This is not the world I thought I’d have, but it’s the one I got. Maybe it’s time to sit back and watch it burn in its own poisons for a while. or should I?

Covid, Quarantine, and Mister Smith

So I haven’t posted in a while. Now that I think about it, I wonder if I started my last few posts with that phrase… probably, but I’m not stopping to check.

As I’m sure everyone knows, the self quarantine goes on despite Florida partially reopening things against the advice of actual medical professionals. But you know… politicians. So yeah, apparently people’s lives are worth less than the cost of financial assistance and the economy as a whole. So that’ll be nice to remember next time Uncle Sam needs my help.

Honestly, I’m one of the least affected, so I don’t really have a leg to stand on. I’m actually working more than usual because other people were out and someone needed to pick up the slack. I’m in a warehouse, several meters away from other people and I wear a mask, so I think I’m pretty good so far.

As for my job, it’s probably one of the best I’ve ever had. At least, the highest paying and the only one I don’t go to sleep dreading. Hell, I actually look forward to it.

That said, I had intended for my set schedule to leave me more time to write… and it kind of has…

I’m currently in the process of cobbling together a website for my next project. It’s a museum designed to glorify human achievements… set in the far future and founded by an immortal (fictional or not, you decide) who lived through many of the events shown on display in his museum.

I’m probably less than a week or two from just launching the thing. I’m actually pretty excited to just put it out there and see what happens.

But yeah… that’s about it. It’s not an exciting life, but it’s mine.

Until next time.

Balthasar has died. Long live Balthasar.

A hard drive lives and dies by its manufacture and it’s use. I have three storage drives in my most recent computer, Hamburg. Caspar, which houses my music and some documents. Melchior, which houses documents, my video archive, and games. Balthasar, which houses backups of these others and all else.

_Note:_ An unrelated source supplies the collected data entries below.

@[simp] theorem State.pending_atIssue (s : State) (c : CoreId) (t : Thr) (i : Instr) : (s.atIssue c t i).pending = s.pending := (congrArg State.pending (State.atIssue_eq s c t i)).trans rfl
@[simp] theorem State.dev_atIssue (s : State) (c : CoreId) (t : Thr) (i : Instr) : (s.atIssue c t i).dev = s.dev := (congrArg State.dev (State.atIssue_eq s c t i)).trans rfl
@[simp] theorem State.net_atIssue (s : State) (c : CoreId) (t : Thr) (i : Instr) : (s.atIssue c t i).net = s.net := (congrArg State.net (State.atIssue_eq s c t i)).trans rfl
@[simp] theorem State.mesh_atIssue (s : State) (c : CoreId) (t : Thr) (i : Instr) : (s.atIssue c t i).mesh = s.mesh := (congrArg State.mesh (State.atIssue_eq s c t i)).trans rfl
@[simp] theorem State.dram_atIssue (s : State) (c : CoreId) (t : Thr) (i : Instr) : (s.atIssue c t i).dram = s.dram := (congrArg State.dram (State.atIssue_eq s c t i)).trans rfl
@[simp] theorem State.dramPsn_atIssue (s : State) (c : CoreId) (t : Thr) (i : Instr) : (s.atIssue c t i).dramPsn = s.dramPsn := (congrArg State.dramPsn (State.atIssue_eq s c t i)).trans rfl
@[simp] theorem State.taps_atIssue (s : State) (c : CoreId) (t : Thr) (i : Instr) : (s.atIssue c t i).taps = s.taps := (congrArg State.taps (State.atIssue_eq s c t i)).trans rfl
@[simp] theorem State.lines_atIssue (s : State) (c : CoreId) (t : Thr) (i : Instr) : (s.atIssue c t i).lines = s.lines := (congrArg State.lines (State.atIssue_eq s c t i)).trans rfl
@[simp] theorem State.invs_atIssue (s : State) (c : CoreId) (t : Thr) (i : Instr) : (s.atIssue c t i).invs = s.invs := (congrArg State.invs (State.atIssue_eq s c t i)).trans rfl
@[simp] theorem State.fills_atIssue (s : State) (c : CoreId) (t : Thr) (i : Instr) : (s.atIssue c t i).fills = s.fills := (congrArg State.fills (State.atIssue_eq s c t i)).trans rfl
@[simp] theorem State.rmapTap_atIssue (s : State) (c : CoreId) (t : Thr) (i : Instr) : (s.atIssue c t i).rmapTap = s.rmapTap := (congrArg State.rmapTap (State.atIssue_eq s c t i)).trans rfl
@[simp] theorem State.streams_atIssue (s : State) (c : CoreId) (t : Thr) (i : Instr) : (s.atIssue c t i).streams = s.streams := (congrArg State.streams (State.atIssue_eq s c t i)).trans rfl
@[simp] theorem State.strHist_atIssue (s : State) (c : CoreId) (t : Thr) (i : Instr) : (s.atIssue c t i).strHist = s.strHist := (congrArg State.strHist (State.atIssue_eq s c t i)).trans rfl
@[simp] theorem State.strSeq_atIssue (s : State) (c : CoreId) (t : Thr) (i : Instr) : (s.atIssue c t i).strSeq = s.strSeq := (congrArg State.strSeq (State.atIssue_eq s c t i)).trans rfl
@[simp] theorem State.elog_atIssue (s : State) (c : CoreId) (t : Thr) (i : Instr) : (s.atIssue c t i).elog = s.elog := (congrArg State.elog (State.atIssue_eq s c t i)).trans rfl
@[simp] theorem State.stgX_atIssue (s : State) (c : CoreId) (t : Thr) (i : Instr) : (s.atIssue c t i).stgX = s.stgX := (congrArg State.stgX (State.atIssue_eq s c t i)).trans rfl
@[simp] theorem State.fabX_atIssue (s : State) (c : CoreId) (t : Thr) (i : Instr) : (s.atIssue c t i).fabX = s.fabX := (congrArg State.fabX (State.atIssue_eq s c t i)).trans rfl
@[simp] theorem State.jobs_atIssue (s : State) (c : CoreId) (t : Thr) (i : Instr) : (s.atIssue c t i).jobs = s.jobs := (congrArg State.jobs (State.atIssue_eq s c t i)).trans rfl
@[simp] theorem State.saved_atIssue (s : State) (c : CoreId) (t : Thr) (i : Instr) : (s.atIssue c t i).saved = s.saved := (congrArg State.saved (State.atIssue_eq s c t i)).trans rfl
@[simp] theorem State.ports_atIssue (s : State) (c : CoreId) (t : Thr) (i : Instr) : (s.atIssue c t i).ports = s.ports := (congrArg State.ports (State.atIssue_eq s c t i)).trans rfl
@[simp] theorem State.routes_atIssue (s : State) (c : CoreId) (t : Thr) (i : Instr) : (s.atIssue c t i).routes = s.routes := (congrArg State.routes (State.atIssue_eq s c t i)).trans rfl
@[simp] theorem State.ctxw_atIssue (s : State) (c : CoreId) (t : Thr) (i : Instr) : (s.atIssue c t i).ctxw = s.ctxw := (congrArg State.ctxw (State.atIssue_eq s c t i)).trans rfl
@[simp] theorem State.ctxs_atIssue (s : State) (c : CoreId) (t : Thr) (i : Instr) : (s.atIssue c t i).ctxs = s.ctxs := (congrArg State.ctxs (State.atIssue_eq s c t i)).trans rfl
@[simp] theorem State.reds_atIssue (s : State) (c : CoreId) (t : Thr) (i : Instr) : (s.atIssue c t i).reds = s.reds := (congrArg State.reds (State.atIssue_eq s c t i)).trans rfl
@[simp] theorem State.feeds_atIssue (s : State) (c : CoreId) (t : Thr) (i : Instr) : (s.atIssue c t i).feeds = s.feeds := (congrArg State.feeds (State.atIssue_eq s c t i)).trans rfl
@[simp] theorem State.feedBuf_atIssue (s : State) (c : CoreId) (t : Thr) (i : Instr) : (s.atIssue c t i).feedBuf = s.feedBuf := (congrArg State.feedBuf (State.atIssue_eq s c t i)).trans rfl
@[simp] theorem State.accFree_atIssue (s : State) (c : CoreId) (t : Thr) (i : Instr) : (s.atIssue c t i).accFree = s.accFree := (congrArg State.accFree (State.atIssue_eq s c t i)).trans rfl
@[simp] theorem State.redQ_atIssue (s : State) (c : CoreId) (t : Thr) (i : Instr) : (s.atIssue c t i).redQ = s.redQ := (congrArg State.redQ (State.atIssue_eq s c t i)).trans rfl
@[simp] theorem State.rings_atIssue (s : State) (c : CoreId) (t : Thr) (i : Instr) : (s.atIssue c t i).rings = s.rings := (congrArg State.rings (State.atIssue_eq s c t i)).trans rfl
@[simp] theorem State.reads_atIssue (s : State) (c : CoreId) (t : Thr) (i : Instr) : (s.atIssue c t i).reads = s.reads := (congrArg State.reads (State.atIssue_eq s c t i)).trans rfl
@[simp] theorem State.hostOut_atIssue (s : State) (c : CoreId) (t : Thr) (i : Instr) : (s.atIssue c t i).hostOut = s.hostOut := (congrArg State.hostOut (State.atIssue_eq s c t i)).trans rfl
@[simp] theorem State.hostLost_atIssue (s : State) (c : CoreId) (t : Thr) (i : Instr) : (s.atIssue c t i).hostLost = s.hostLost := (congrArg State.hostLost (State.atIssue_eq s c t i)).trans rfl
@[simp] theorem State.hostWait_atIssue (s : State) (c : CoreId) (t : Thr) (i : Instr) : (s.atIssue c t i).hostWait = s.hostWait := (congrArg State.hostWait (State.atIssue_eq s c t i)).trans rfl
@[simp] theorem State.latches_atIssue (s : State) (c : CoreId) (t : Thr) (i : Instr) : (s.atIssue c t i).latches = s.latches := (congrArg State.latches (State.atIssue_eq s c t i)).trans rfl
@[simp] theorem State.answers_atIssue (s : State) (c : CoreId) (t : Thr) (i : Instr) : (s.atIssue c t i).answers = s.answers := (congrArg State.answers (State.atIssue_eq s c t i)).trans rfl
@[simp] theorem State.rests_atIssue (s : State) (c : CoreId) (t : Thr) (i : Instr) : (s.atIssue c t i).rests = s.rests := (congrArg State.rests (State.atIssue_eq s c t i)).trans rfl
@[simp] theorem State.regions_atIssue (s : State) (c : CoreId) (t : Thr) (i : Instr) : (s.atIssue c t i).regions = s.regions := (congrArg State.regions (State.atIssue_eq s c t i)).trans rfl
@[simp] theorem State.lockE_atIssue (s : State) (c : CoreId) (t : Thr) (i : Instr) : (s.atIssue c t i).lockE = s.lockE := (congrArg State.lockE (State.atIssue_eq s c t i)).trans rfl
@[simp] theorem State.slewE_atIssue (s : State) (c : CoreId) (t : Thr) (i : Instr) : (s.atIssue c t i).slewE = s.slewE := (congrArg State.slewE (State.atIssue_eq s c t i)).trans rfl
@[simp] theorem State.masterTo_atIssue (s : State) (c : CoreId) (t : Thr) (i : Instr) : (s.atIssue c t i).masterTo = s.masterTo := (congrArg State.masterTo (State.atIssue_eq s c t i)).trans rfl
@[simp] theorem State.driftRev_atIssue (s : State) (c : CoreId) (t : Thr) (i : Instr) : (s.atIssue c t i).driftRev = s.driftRev := (congrArg State.driftRev (State.atIssue_eq s c t i)).trans rfl
@[simp] theorem State.fuses_atIssue (s : State) (c : CoreId) (t : Thr) (i : Instr) : (s.atIssue c t i).fuses = s.fuses := (congrArg State.fuses (State.atIssue_eq s c t i)).trans rfl
@[simp] theorem State.hs_atIssue (s : State) (c : CoreId) (t : Thr) (i : Instr) : (s.atIssue c t i).hs = s.hs := (congrArg State.hs (State.atIssue_eq s c t i)).trans rfl
@[simp] theorem State.power_atIssue (s : State) (c : CoreId) (t : Thr) (i : Instr) : (s.atIssue c t i).power = s.power := (congrArg State.power (State.atIssue_eq s c t i)).trans rfl
@[simp] theorem State.ibis_atIssue (s : State) (c : CoreId) (t : Thr) (i : Instr) : (s.atIssue c t i).ibis = s.ibis := (congrArg State.ibis (State.atIssue_eq s c t i)).trans rfl
@[simp] theorem State.kpPrev_atIssue (s : State) (c : CoreId) (t : Thr) (i : Instr) : (s.atIssue c t i).kpPrev = s.kpPrev := (congrArg State.kpPrev (State.atIssue_eq s c t i)).trans rfl
@[simp] theorem State.windowed_atIssue (s : State) (c : CoreId) (t : Thr) (i : Instr) : (s.atIssue c t i).windowed = s.windowed := (congrArg State.windowed (State.atIssue_eq s c t i)).trans rfl
@[simp] theorem State.evs_atIssue (s : State) (c : CoreId) (t : Thr) (i : Instr) : (s.atIssue c t i).evs = s.evs := (congrArg State.evs (State.atIssue_eq s c t i)).trans rfl
@[simp] theorem State.free_atIssue (s : State) (c : CoreId) (t : Thr) (i : Instr) : (s.atIssue c t i).free = s.free := (congrArg State.free (State.atIssue_eq s c t i)).trans rfl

You might notice a pattern. I’m burning through references pretty quickly. Two computers ago was Tokyo III, last computer was Matsushiro. My current computer is Hamburg and has three additional storage drives named for the three supercomputers in Neon Genesis Evangelion; which were in turn named for the three kings (wise men?) in the Jesus birth myth.

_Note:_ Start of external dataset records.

@[simp] theorem State.base_accept (s : State) (n p) : (s.accept n p).base = s.base := by simp [State.accept]
@[simp] theorem State.base_transport (s : State) (n p) : (s.transport n p).base = s.base := by simp [State.transport]
@[simp] theorem State.base_receive (s : State) (port p) : (s.receive port p).base = s.base := by simp [State.receive]
@[simp] theorem State.base_resend (s : State) (n) : (s.resend n).base = s.base := by
  unfold State.resend
  simp only [State.base_setCw, State.base_setCtx]
  refine foldl_keeps (fun p : State × List SentPkt => p.1.base) _ (fun p u => ?_) _ _
  dsimp only
  split <;> simp

@[simp] theorem State.base_putRt (s : State) (m v) : (s.putRt m v).base = s.base := (rfl)
@[simp] theorem State.base_stepRt (s : State) : (s.stepRt).base = s.base := (rfl)

/-! ### Operations of Machine/Xlate.lean -/

@[simp] theorem State.base_walked (s : State) (c ch j v wr a) : (s.walked c ch j v wr a).base = s.base := by
  unfold State.walked; repeat' split <;> simp

@[simp] theorem State.base_shootDown (s : State) (j vpn) : (s.shootDown j vpn).base = s.base := foldl_keeps State.base _ (fun a b => by simp) _ _
@[simp] theorem State.base_onPool (s : State) (a f) : (s.onPool a f).base = s.base := (rfl)
@[simp] theorem State.base_startMig (s : State) (j vpn frame) : (s.startMig j vpn frame).base = s.base := by simp [State.startMig]
@[simp] theorem State.base_wakeStream (s : State) (r i x) : (s.wakeStream r i x).base = s.base := (rfl)
@[simp] theorem State.base_mtXinv (s : State) (v) : (s.mtXinv v).base = s.base := (rfl)
@[simp] theorem State.base_fxXinv (s : State) (v) : (s.fxXinv v).base = s.base := (rfl)

/-! ### Operations of Machine/Pass.lean -/

@[simp] theorem State.base_vote (s : State) (job) : (s.vote job).base = s.base := (rfl)
@[simp] theorem State.base_sendWrites (s : State) (id home ws) : (s.sendWrites id home ws).base = s.base := by unfold State.sendWrites; split <;> simp
@[simp] theorem State.base_nameRev (s : State) (job j m n again late) : (s.nameRev job j m n again late).base = s.base := by simp [State.nameRev]
@[simp] theorem State.base_enterPass (s : State) (job j n) : (s.enterPass job j n).base = s.base := by simp [State.enterPass]
@[simp] theorem State.base_noteHandover (s : State) (id n) : (s.noteHandover id n).base = s.base := by unfold State.noteHandover; split <;> simp
@[simp] theorem State.base_boundaryAt (s : State) (job j n) : (s.boundaryAt job j n).base = s.base := by unfold State.boundaryAt; simp; split <;> simp
@[simp] theorem State.base_passLate (s : State) (job j r) : (s.passLate job j r).base = s.base := by simp [State.passLate]
@[simp] theorem State.base_applyVerdict (s : State) (id v) : (s.applyVerdict id v).base = s.base := by simp [State.applyVerdict]
@[simp] theorem State.base_takeFail (s : State) (id x) : (s.takeFail id x).base = s.base := by unfold State.takeFail; repeat' split <;> simp
@[simp] theorem State.base_takeVerdict (s : State) (job j x) : (s.takeVerdict job j x).base = s.base := by simp [State.takeVerdict]
@[simp] theorem State.base_reportFail (s : State) (job j) : (s.reportFail job j).base = s.base := by unfold State.reportFail; repeat' split <;> simp

/-! ### Operations of Machine/Preempt.lean -/

@[simp] theorem State.base_freezeBed (s : State) (job j n) : (s.freezeBed job j n).base = s.base := by simp [State.freezeBed]
@[simp] theorem State.base_settleOwed (s : State) (j c o) : (s.settleOwed j c o).base = s.base := by simp [State.settleOwed]
@[simp] theorem State.base_settleSends (s : State) (j c) : (s.settleSends j c).base = s.base := by simp [State.settleSends]
@[simp] theorem State.base_thawBed (s : State) (job j n) : (s.thawBed job j n).base = s.base := by simp [State.thawBed]
@[simp] theorem State.base_passDown (s : State) (id kind f) : (s.passDown id kind f).base = s.base := by unfold State.passDown; repeat' split <;> simp

/-! ### Operations of Machine/HostCmd.lean -/

@[simp] theorem State.base_configure (s : State) (m master) : (s.configure m master).base = s.base := by simp [State.configure]
@[simp] theorem State.base_putRoutes (s : State) (bs) : (s.putRoutes bs).base = s.base := foldl_keeps State.base _ (fun a b => by simp) _ _
@[simp] theorem State.base_nameDown (s : State) (ring x j kind f) : (s.nameDown ring x j kind f).base = s.base := by simp [State.nameDown]
@[simp] theorem State.base_loadBed (s : State) (j p) : (s.loadBed j p).base = s.base := by simp [State.loadBed]
@[simp] theorem State.base_armBed (s : State) (j n) : (s.armBed j n).base = s.base := by simp [State.armBed]

/-! ### Operations of Machine/Launch.lean -/

@[simp] theorem State.base_setBed (s : State) (j) : (s.setBed j).base = s.base := foldl_keeps State.base _ (fun a b => by simp) _ _
@[simp] theorem State.base_setReg (s : State) (i c o v) : (s.setReg i c o v).base = s.base := by simp [State.setReg]
@[simp] theorem State.base_setProg (s : State) (i p) : (s.setProg i p).base = s.base := foldl_keeps State.base _ (fun a b => by simp) _ _
@[simp] theorem State.base_setContext (s : State) (i bed c) : (s.setContext i bed c).base = s.base := by simp [State.setContext]
@[simp] theorem State.base_setReduction (s : State) (i r) : (s.setReduction i r).base = s.base := (rfl)
@[simp] theorem State.base_install (s : State) (i bytes) : (s.install i bytes).base = s.base := by unfold State.install; dsimp only; split <;> simp
@[simp] theorem State.base_markLaunch (s : State) (ring cid id) : (s.markLaunch ring cid id).base = s.base := (rfl)

/-! ### Operations of Machine/Recovery.lean -/

@[simp] theorem State.base_renumberCtx (s : State) (id old new) : (s.renumberCtx id old new).base = s.base :=
  foldl_keeps State.base _ (fun a b => by simp) _ _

What I’m getting at is that a new hard drive is hard to work with. Not in task, but in time. Moving 4 terabytes of information, years of footage, photos, documents… the bytes stack up fast.

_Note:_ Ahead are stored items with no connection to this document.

-- ==== Sys2Proof/Machine/HostInterface.lean ====
section
/-! DEFINITION. The host's transactions other than `step`, one function each (00_scope.md rules R6, R7); outside its
contract a transaction is refused by name (93_implementation_defined.md U10, notes/assumptions/26.md). -/

namespace Sys2Proof.Machine

/-- `reset(FONT, ROM, now)` of a machine with configuration `cfg` (70_reset_and_hazards.md rules R129, R131): the font
at `0x050`, the ROM at `0x200`, zero elsewhere. A second reset is a new machine: it takes no state (D15). -/
def hostReset (cfg : Configuration) (font rom : List Byte) (now : Nat) : Host.Outcome State Fault Refusal :=
  if font.length ≠ fontBytes then .refused .fontNotEightyBytes
  else if maxRomBytes < rom.length then .refused .romTooLong
  else if cfg.wf then
    .next (State.initial cfg ((Memory.store [] fontBase font).store progBase rom) now)
  else .refused .configurationOutOfRange

/-- `setKey(index, pressed)` (44_keys_timers.md rule R99). -/
def hostSetKey (index : Nat) (pressed : Bool) (s : State) : Host.Outcome State Fault Refusal :=
  if h : index < 16 then .next (hostCalls [.setKey ⟨index, h⟩ pressed] s) else .refused .keyIndexOutOfRange

/-- What `snapshot()` returns: the dimensions and the value of every cell (43_random_draw.md rule R97). -/
structure Snapshot where
  width : Nat
  height : Nat
  cells : Grid
  deriving DecidableEq, Repr

/-- `snapshot()`: a read-only view (rule R97). -/
def snapshot (s : State) : Snapshot := { width := s.cfg.width, height := s.cfg.height, cells := s.fb }

/-- `consumeChanged()`: the changed flag, and the state with it cleared (rule R98). -/
def consumeChanged (s : State) : Bool × State := (s.changed, hostCalls [.consumeChanged] s)

end Sys2Proof.Machine
end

Oh well, at least I got a decent price on it. And it probably wasn’t a used drive either. So far as my tests can show.

I have an idea for another book

You know that thing where you never really finish one project before you’re on to the next? I have an idea for another book.

So I’m more than a little fascinated with the history and historicity of religious movements. Not the religions themselves, but the context of the faiths through their history.

Like this: the creation myth in the Abrahamic religions shouldn’t be taken literally. But rather, the original version codified in the Tanakh is an obvious allegory for a people who had (probably at the time of writing it down) recently lost a major center of faith and society (the first or second temple, I can’t quite recall at this moment). It’s a story about how to deal with being forced out of your home. No fantastical elements required. It’s very human: grief and dealing with it.

That’s what I want to write. I want to take all the Torah stories, and the Bible and Quran too, and pick them apart for what they actually mean in a the context of when they were written. I mean, if Genesis is basically an allegory for losing a home, then what was the story in Esther supposed to mean (given that it’s not historically accurate at all)? Or that one depressing Bible book (started with an E…)? And I’ll be honest, I don’t know much about Islam, but I bet it follows the same pattern of codifying myths with the intent of helping people.

Now, you might be wondering what my reasoning is. “Michael, you’re just a curmudgeon and an atheist, what could you possibly get from studying the bible?” The Abrahamic religions were and are the most prolific faiths in human history, two offshoots of the first boasting about two billion (BILLION~!) followers each (and that’s not getting into other world religions) Why wouldn’t I be interested in the reason why?

This is why I prefer to get in bed exhausted…

Do you know what’s worse than the existential dread of having to get up in the morning and go to work? Knowing that you don’t really have anything to complain about in the grand scheme of the pageant of humanity.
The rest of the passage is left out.